2. Whether it is open to the respondents to plead in his defence under Section
53-A of the T.P. Act despite finding by the courts below that the plaintiff's
title is established." * However, at the time of hearing the High Court
formed an opinion that only one question really arose for consideration in the
Second Appeal and that was as under:-
"Whether the defendant can continue to be in possession not withstanding
the facts that they have not chosen to enforce the agreement of sale till now
?"
5. By a brief reasoning that the defendants who were claiming title by adverse possession also, could not succeed by claiming protection under Section 53-A of the T.P. Act and inasmuch as the plea of acquisition of title by adverse possession was negatived, their possession must be held to be illegal, the High Court has allowed the Second Appeal and directed the suit filed by the plaintiff to be decreed.
6. Aggrieved by the judgment of the High Court, the defendants have filed this
appeal by special leave.
7. During the course of hearing, at one stage, taking notice of the fact that
the defendant-appellants, agriculturists by vocation, have remained in
possession of land ever since 1967, i.e., for about 37 years by this time this
Court suggested the learned counsel for the parties explore the possibility of
mutual settlement. The learned counsel for the defendant-appellants made an
offer under instructions that the appellants were prepared to pay an amount of
Rs.50, 000/- over and above what was already paid to the late father of the
plaintiff-respondent under the agreement and the plaintiff-respondent should
not insist on claiming possession but rather should execute a deed of sale at
the cost and expenses of the defendant-appellants and thus bring the whole
dispute to an end. The learned counsel for the plaintiff-respondent took time
for having instructions and after adjournments told us that the
plaintiff-respondent was not responding to the communications made by the
learned counsel to her. In fact, a demand draft drawn in the name of the
plaintiff-respondent for a sum of Rs.50, 000/- on Vijaya Bank, Miraj, bearing
no. 337791 dated 21.3.2004 was produced by the learned counsel for the
defendant- appellants with readiness to tender the same to the plaintiff-
respondent which tender the learned counsel for the plaintiff- respondent
rightly regretted to accept as he was not having any instructions in that
regard from the plaintiff-respondent. In such circumstances, the DD has been
returned to the learned counsel for the defendant-appellants after being
perused by the Court.
8. We have heard the learned counsel for the parties on the merits of the
appeal. We are of the opinion that the Second Appeal has not been
satisfactorily disposed of by the High Court.

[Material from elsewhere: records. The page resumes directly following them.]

/-- A load's result delivered to a thread's registers (R66). -/
def State.putLoad (s : State) (blk grp thr dst size : Nat) (b : List Byte) (p : Bool) : State :=
  s.modThreads blk grp [thr] (fun t => t.setRegs dst (loadRegs size b) p)

/-- Accesses left to a later flit or completion, one for each picked thread; a read of host memory is a TLP (10, R462). -/
def State.issueTxns (s : State) (x : Issue) (a : CoreAcc) (need : Nat) (kind : Nat → TxnKind) : List Nat → State
  | [] => s
  | t :: r =>
    let pa := s.accPa x.b.lod ((x.thread t).addr a) need
    let s := (s.newTxn x.b.lod pa (kind t)).1
    let s := if placeOf pa = .host then s.emit (.hostRead (requester x.b.lod) (pa - 2 ^ 51) a.size) else s
    s.issueTxns x a need kind r

/-- The loads of the picked threads. -/
def State.loadOp (s : State) (x : Issue) (dst : Nat) (a : CoreAcc) : State :=
  if a.late && !a.scratch && s.allNear x a permRead true then
    ((s.commit x true).goOn x a.next).issueTxns x a permRead (fun t => .load x.b.id x.i t dst a.size) x.p.ts
  else
    match s.loadThreads x dst a x.p.ts with
    | .wait _ => s
    | .fault s' st d => s'.haltIssue x st d
    | .ok s' vs =>
      (vs.foldl (fun s v => s.putLoad x.b.id x.i v.1 dst a.size v.2.1 v.2.2) ((s'.commit x true).goOn x a.next)).purgeBuffers x.b.lod

/-- `CORE_LOAD` (07, R172 to R174, R176; 03, R61, R66 to R69). A thread goes on after a load that is not performed yet; it is blocked when it
comes to use its register. -/
def execCoreLoad (blk grp dst : Nat) (acc : CoreAcc) (s : State) : Host.Outcome State Fault Refusal :=
  match s.issue blk grp with
  | none => .next s
  | some x =>
    .next (s.memoryOp x acc permRead (regsOf dst acc.size) none (fun _ => []) ((s.loadOp x dst acc).hint x acc.spin))

/-! ### Stores -/

/-- Whether a thread's value registers are poisoned (R66). -/
def Issue.dirty (x : Issue) (t src size : Nat) : Bool := (x.thread t).poisoned (regsOf src size)

/-- Each thread's store performed in thread order; a remote home's acknowledgement is awaited by the thread's fences (R190). -/
def State.storeThreads (s : State) (x : Issue) (src : Nat) (a : CoreAcc) : List Nat → Access Unit
  | [] => .ok s ()
  | t :: r =>
    let v := (x.thread t).addr a
    let val := (x.thread t).value src a.size
    let p := x.dirty t src a.size
    if a.scratch then
      (s.modBlock x.b.id (fun b => { b with scratch := b.scratch.write v (leBytes a.size val) p })).storeThreads x src a r
    else
      let pa := s.accPa x.b.lod v permWrite
      if placeOf pa = .remote then
        match s.remoteStore x.b.lod pa (leBytes a.size val) (.store x.b.id x.i t a.size val p) p with
        | .held => .wait s
        | .unreachable => .fault s 0x0305 (deviceOf pa)
        | .sent s' => s'.storeThreads x src a r
      else (s.writeRange x.b.lod pa (leBytes a.size val) p x.ids).storeThreads x src a r

/-- The stores of the picked threads. -/
def State.storeOp (s : State) (x : Issue) (src : Nat) (a : CoreAcc) : State :=
  if a.late && !a.scratch && s.allNear x a permWrite false then
    ((s.commit x true).goOn x a.next).issueTxns x a permWrite
      (fun t => .store x.b.id x.i t a.size ((x.thread t).value src a.size) (x.dirty t src a.size)) x.p.ts
  else
    match s.storeThreads x src a x.p.ts with
    | .wait _ => s
    | .fault s' st d => s'.haltIssue x st d
    | .ok s' _ => (s'.commit x true).goOn x a.next

/-- `CORE_STORE` (07, R172 to R177, R193, R196; 03, R66 to R68; 10, R261). -/
def execCoreStore (blk grp src : Nat) (acc : CoreAcc) (s : State) : Host.Outcome State Fault Refusal :=
  match s.issue blk grp with
  | none => .next s
  | some x =>
    .next (s.memoryOp x acc permWrite (regsOf src acc.size) none (fun _ => []) ((s.storeOp x src acc).hint x acc.spin))

/-! ### Atomics (07, R185 to R189, R194) -/

/-- Widths in bytes of an atomic (R185). -/
def atomWidths : AtomOp → List Nat
  | .compareExchange => [4, 8, 16]
  | .fadd => [4]
  | .fmin => [4]
  | .fmax => [4]
  | _ => [4, 8]

/-- The new value of an atomic (R185). -/
def atomApply (op : AtomOp) (size old src cmp : Nat) : Nat :=
  let w := 8 * size
  match op with
  | .exchange => src
  | .compareExchange => if old = cmp then src else old
  | .add => (old + src) % 2 ^ w
  | .and => old &&& src
  | .or => old ||| src
  | .xor => old ^^^ src
  | .smin => if signedOf w src < signedOf w old then src else old
  | .smax => if signedOf w old < signedOf w src then src else old
  | .umin => min old src
  | .umax => max old src
  | .fadd => fadd old src
  | .fmin => fmin old src
  | .fmax => fmax old src

/-- What an atomic leaves: the state, the value returned, and its poison. -/
structure AtomResult where
  s : State
  old : Nat
  poison : Bool

/-- An atomic performed by the slice that owns a local address (R185, R194). `bad`: a register operand is poisoned. -/
def State.atomicHome (s : State) (lod pa size : Nat) (op : AtomOp) (src cmp : Nat) (bad : Bool) (ids : Nat × Nat) : AtomResult :=
  let r := s.readSector lod (pa / 32) ids
  let s := r.1.count (stackOf (s.wordColumn pa)) 0x032 (some lod) ids 1
  let old := field r.2.bytes (pa % 32) size
  if r.2.poison then { s := s, old := old, poison := true }
  else if bad then { s := s.storeSector lod (pa / 32) 0 r.2.bytes true ids, old := old, poison := true }
  else if op = .compareExchange ∧ old ≠ cmp then { s := s, old := old, poison := false }
  else { s := s.storeSector lod (pa / 32) (pa % 32) (leBytes size (atomApply op size old src cmp)) false ids,
         old := old, poison := false }

/-- An atomic performed by the core on its block's scratch (R187, R194). -/
def Memory.atomic (m : Memory) (a size : Nat) (op : AtomOp) (src cmp : Nat) (bad : Bool) : Memory × Nat × Bool :=
  let old := leNat (m.read a size)
  if m.poisoned a then (m, old, true)
  else if bad then (m.mark (a / 32) true, old, true)
  else (m.put a (leBytes size (atomApply op size old src cmp)), old, false)

/-- Whether the host performs an operation as an AtomicOp (R188). -/
def hostAtom (op : AtomOp) : Bool := op == .add || op == .exchange || op == .compareExchange

/-- An atomic's result delivered to a thread. -/
def State.putAtomic (s : State) (blk grp thr dst size old : Nat) (p : Bool) : State :=
  s.modThreads blk grp [thr] (fun t => t.setRegs dst ((List.range (max 1 (size / 4))).map (fun i => bits old (32 * i) 32)) p)

/-- One instruction's atomic operands. -/
structure AtomArgs where
  dst : Nat
  src : Nat
  cmp : Nat
  op : AtomOp
  order : MemOrder
  scope : Scope

/-- The operands of a PCIe AtomicOp: the addend or the new value, and for CAS the comparand before it (R188). -/
def AtomTxn.operands (a : AtomTxn) : List Nat := if a.op = .compareExchange then [a.cmp, a.src] else [a.src]

/-- An AtomicOp sent to the host; a poisoned operand sets its EP bit (R188; 10, R261; LOG 143). -/
def State.hostAtomicOp (s : State) (lod pa : Nat) (a : AtomTxn) (kind : TxnKind) : State :=
  (s.newTxn lod pa kind).1.emit (.hostAtomic (requester lod) (pa - 2 ^ 51) a.size a.op a.operands a.bad)

/-- One thread's atomic operands. -/
def Issue.atomTxn (x : Issue) (g : AtomArgs) (size t : Nat) : AtomTxn :=
  let th := x.thread t
  { dst := g.dst, size := size, op := g.op, order := g.order, src := th.value g.src size, cmp := th.value g.cmp size,
    bad := x.dirty t g.src size || (g.op == .compareExchange && x.dirty t g.cmp size) }

/-- Each thread's atomic, in thread order. -/
def State.atomicThreads (s : State) (x : Issue) (g : AtomArgs) (a : CoreAcc) : List Nat → Access Unit
  | [] => .ok s ()
  | t :: r =>
    let v := (x.thread t).addr a
    let y := x.atomTxn g a.size t
    if a.scratch then
      let m := match s.block? x.b.id with | some b => b.scratch | none => x.b.scratch
      let z := m.atomic v a.size y.op y.src y.cmp y.bad
      ((s.modBlock x.b.id (fun b => { b with scratch := z.1 })).putAtomic x.b.id x.i t g.dst a.size z.2.1 z.2.2).atomicThreads x g a r
    else
      let pa := s.accPa x.b.lod v 3
      match placeOf pa with
      | .host => (s.hostAtomicOp x.b.lod pa y (.hostAtomic x.b.id x.i t y)).atomicThreads x g a r
      | .remote =>
        let h := s.sendHomes (s.reduceOf x.b.lod (pa / 128))
        if !h.2.isEmpty then .fault h.1 0x0305 (deviceOf pa)
        else
          let w := h.1.newTxn x.b.lod pa (.atomic x.b.id x.i t y)
          match w.1.cylSend (deviceOf pa) opAtomic (localOf pa) (w.2 % 2 ^ 16)
              (packAtom (atomBytes y.op a.size y.order (pa % 128) y.src y.cmp)) (some w.2) y.bad with
          | .held => .wait s
          | .unreachable => .fault h.1 0x0305 (deviceOf pa)
          | .sent s'' => s''.atomicThreads x g a r
      | _ =>
        let z := s.atomicHome x.b.lod pa a.size y.op y.src y.cmp y.bad x.ids
        (z.s.putAtomic x.b.id x.i t g.dst a.size z.old z.poison).atomicThreads x g a r

/-- A fault of an atomic besides those of every access: a host operation that is no AtomicOp, or an address in a reduction
region (R188, R189). -/
def State.atomFault (s : State) (x : Issue) (op : AtomOp) (a : CoreAcc) : Option Status :=
  if a.scratch then none
  else if x.p.ts.any (fun t =>
      let va := (x.thread t).addr a
      let pa := s.accPa x.b.lod va 3
      (placeOf pa == .host && !hostAtom op) ||
        (match (s.lod x.b.lod).mapping? va with | some m => m.region.isSome | none => false) || s.inRegion x.b.lod pa)
  then some (0x0301, 0xFFFE)
  else none

/-- The atomics of the picked threads; an acquire then awaits its reads, the atomic's own value among them (R179). -/
def State.atomicOp (s : State) (x : Issue) (g : AtomArgs) (a : CoreAcc) : State :=
  let s := if g.order = .release ∨ g.order = .acqRel then x.p.ts.foldl (fun s t => s.markWrites x.b.id x.i t g.scope) s else s
  let done : Option State :=
    if a.late && !a.scratch && s.allNear x a 3 false then
      some (((s.commit x true).goOn x a.next).issueTxns x a 3 (fun t => .atomic x.b.id x.i t (x.atomTxn g a.size t)) x.p.ts)
    else
      match s.atomicThreads x g a x.p.ts with
      | .wait _ => none
      | .fault s' st d => some (s'.haltIssue x st d)
      | .ok s' _ => some ((s'.commit x true).goOn x a.next)
  match done with
  | none => s
  | some s =>
    if g.order = .acquire ∨ g.order = .acqRel then
      x.p.ts.foldl (fun s t => s.awaitTxns x.b.id x.i t (s.reads x.b.id x.i t)) s
    else s

/-- `CORE_ATOMIC`: a width that the operation has not is an undefined encoding; a release is a fence of the atomic's scope before it, an
acquire one after it; on core scratch a wider scope acts as block scope (07, R171, R179, R185 to R189, R194). -/
def execCoreAtomic (blk grp dst src cmp : Nat) (op : AtomOp) (order : MemOrder) (scope : Scope) (acc : CoreAcc) (s : State) :
    Host.Outcome State Fault Refusal :=
  match s.issue blk grp with
  | none => .next s
  | some x =>
    if !(atomWidths op).contains acc.size then .next (s.haltIssue x 0x0301 2)
    else
      let scope := if acc.scratch ∧ scope ≠ .group then .block else scope
      let g : AtomArgs := { dst := dst, src := src, cmp := cmp, op := op, order := order, scope := scope }
      let rs := regsOf dst acc.size ++ regsOf src acc.size ++ (if op = .compareExchange then regsOf cmp acc.size else [])
      let before := fun (t : Nat) => if order = .release ∨ order = .acqRel then s.covered blk grp t scope else []
      .next (s.memoryOp x acc 3 rs (s.atomFault x op acc) before ((s.atomicOp x g acc).hint x acc.spin))

/-! ### The feeder (03, R73 to R75; 07, R181) -/

/-- The 32 bytes of a descriptor in eight registers. -/
def Thread.descBytes (t : Thread) (r : Nat) : List Byte := ((List.range 8).map (fun i => leBytes 4 (t.reg (r + i)))).flatten

/-- A signed 32-bit field. -/
def signed32 (b : List Byte) (off : Nat) : Int := signedOf 32 (field b off 4)

/-- A refused descriptor (R74). With `ZERO` the one side named is the destination. -/
def feederRefused (b : List Byte) : Bool :=
  let zero := bit (byteAt b 28) 0
  let rb := field b 16 2
  strayBits (field b 0 8) (2 ^ 63 + (2 ^ 57 - 1)) || strayBits (field b 8 8) (2 ^ 63 + (2 ^ 57 - 1)) || strayBits rb (2 ^ 14 - 1)
    || strayBits (byteAt b 28) 1 || strayBits (byteAt b 29) 15 || field b 30 2 != 0
    || rb % 4 != 0 || rb == 0 || field b 18 2 == 0
    || !(bit (byteAt b 15) 7 || (!zero && bit (byteAt b 7) 7))

/-- The transfer that a descriptor names. -/
def feederOf (b : List Byte) (idx grp : Nat) : FeederXfer :=
  { idx := idx, grp := grp, src := field b 0 8 % 2 ^ 57, srcScratch := bit (byteAt b 7) 7, dst := field b 8 8 % 2 ^ 57,
    dstScratch := bit (byteAt b 15) 7, rowBytes := field b 16 2, rows := field b 18 2, srcStride := signed32 b 20,
    dstStride := signed32 b 24, zero := bit (byteAt b 28) 0, counter := bits (byteAt b 29) 0 4, row := 0, pos := 0, acks := 0 }

/-- The transfers of some threads accepted. -/
def State.acceptXfers (s : State) (x : Issue) (dreg : Nat) : List Nat → State
  | [] => s
  | t :: r =>
    (s.modBlock x.b.id (fun b =>
      { b with feeds := b.feeds ++ [feederOf ((x.thread t).descBytes dreg) b.nextFeed x.i], nextFeed := b.nextFeed + 1 })).acceptXfers
      x dreg r

/-- The picked threads whose descriptors the feeder takes, 16 transfers of its core at a time; the others stay (LOG 36). -/
def State.feederTakes (s : State) (x : Issue) : List Nat :=
  x.p.ts.take (16 - ((s.blocksOn x.b.col).map (fun b => b.feeds.length)).sum)

/-- Descriptors handed over: a block-scope release of the issuing threads (07, R181). -/
def State.handOver (s : State) (x : Issue) (dreg next : Nat) : State :=
  let ts := s.feederTakes x
  if x.p.ts.any (fun t => (x.thread t).poisoned ((List.range 8).map (· + dreg))) then s.haltIssue x 0x0302 0xFFFE
  else if x.p.ts.any (fun t => feederRefused ((x.thread t).descBytes dreg)) then s.haltIssue x 0x0301 0xFFFE
  else if ts.any (fun t => !(s.reads x.b.id x.i t).isEmpty) then s.block x (fun t => s.reads x.b.id x.i t)
  else if ts.isEmpty then s
  else
    let s := (s.commit x true).modThreads x.b.id x.i ts (fun t => { t with pc := next })
    (ts.foldl (fun s t => s.markWrites x.b.id x.i t .block) s).acceptXfers x dreg ts

/-- `FEEDER_ISSUE`: each picked thread hands over its descriptor while the feeder takes it. -/
def execFeederIssue (blk grp dreg next : Nat) (spin : Bool) (s : State) : Host.Outcome State Fault Refusal :=
  match s.issue blk grp with
  | none => .next s
  | some x => .next (s.whenHeld x ((List.range 8).map (· + dreg)) ((s.handOver x dreg next).hint x spin))

/-- `FEEDER_WAIT`: the picked threads wait until a counter reaches a value (R74). -/
def execFeederWait (blk grp counter value next : Nat) (spin : Bool) (s : State) : Host.Outcome State Fault Refusal :=
  match s.issue blk grp with
  | none => .next s
  | some x =>
    let s := (s.commit x true).modThreads blk grp x.p.ts (fun t => { t with pc := next, wait := .feeder counter value })
    .next ((s.hint x spin).wakeBlock blk)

9. The judgment of the High Court is based on a question framed during the
course of writing of the judgment which is in departure from the two questions
of law on which the appeal was admitted for hearing. The whole emphasis shifted
from the core issues. Then, the High Court has not discussed any law and has
also not assigned reason, much less a satisfactory one, for taking a view
different from the one concurrently taken by the two courts below. The singular
reason assigned by the High Court for denying the benefit of Section 53-A of
the TP Act is not a sound reason by itself in view of the decision of this
Court in Shrimant Shamrao Suryavanshi and Anr. Vs. Pralhad Bhairoba
Suryavanshi (Dead) by Lrs. and Ors.1. This Court has held that
merely because the suit for specific performance at the instance of the vendee
has become barred by limitation that by itself is not enough to deny the
benefit of the plea of part performance of agreement of sale to the person in
possession.
10. As the judgment of the High Court is one of reversal and that too bereft of
any reason, the same cannot be sustained. The appeal is allowed. The judgment
of the High Court is set aside. Instead, the Second Appeal is remanded to the
High Court for hearing and decision afresh in accordance with law. Before
deciding the appeal on merits, the High Court would do well to explore the
possibility of settlement between the parties in view of the proceedings which
took place in this Court. No order as to the costs.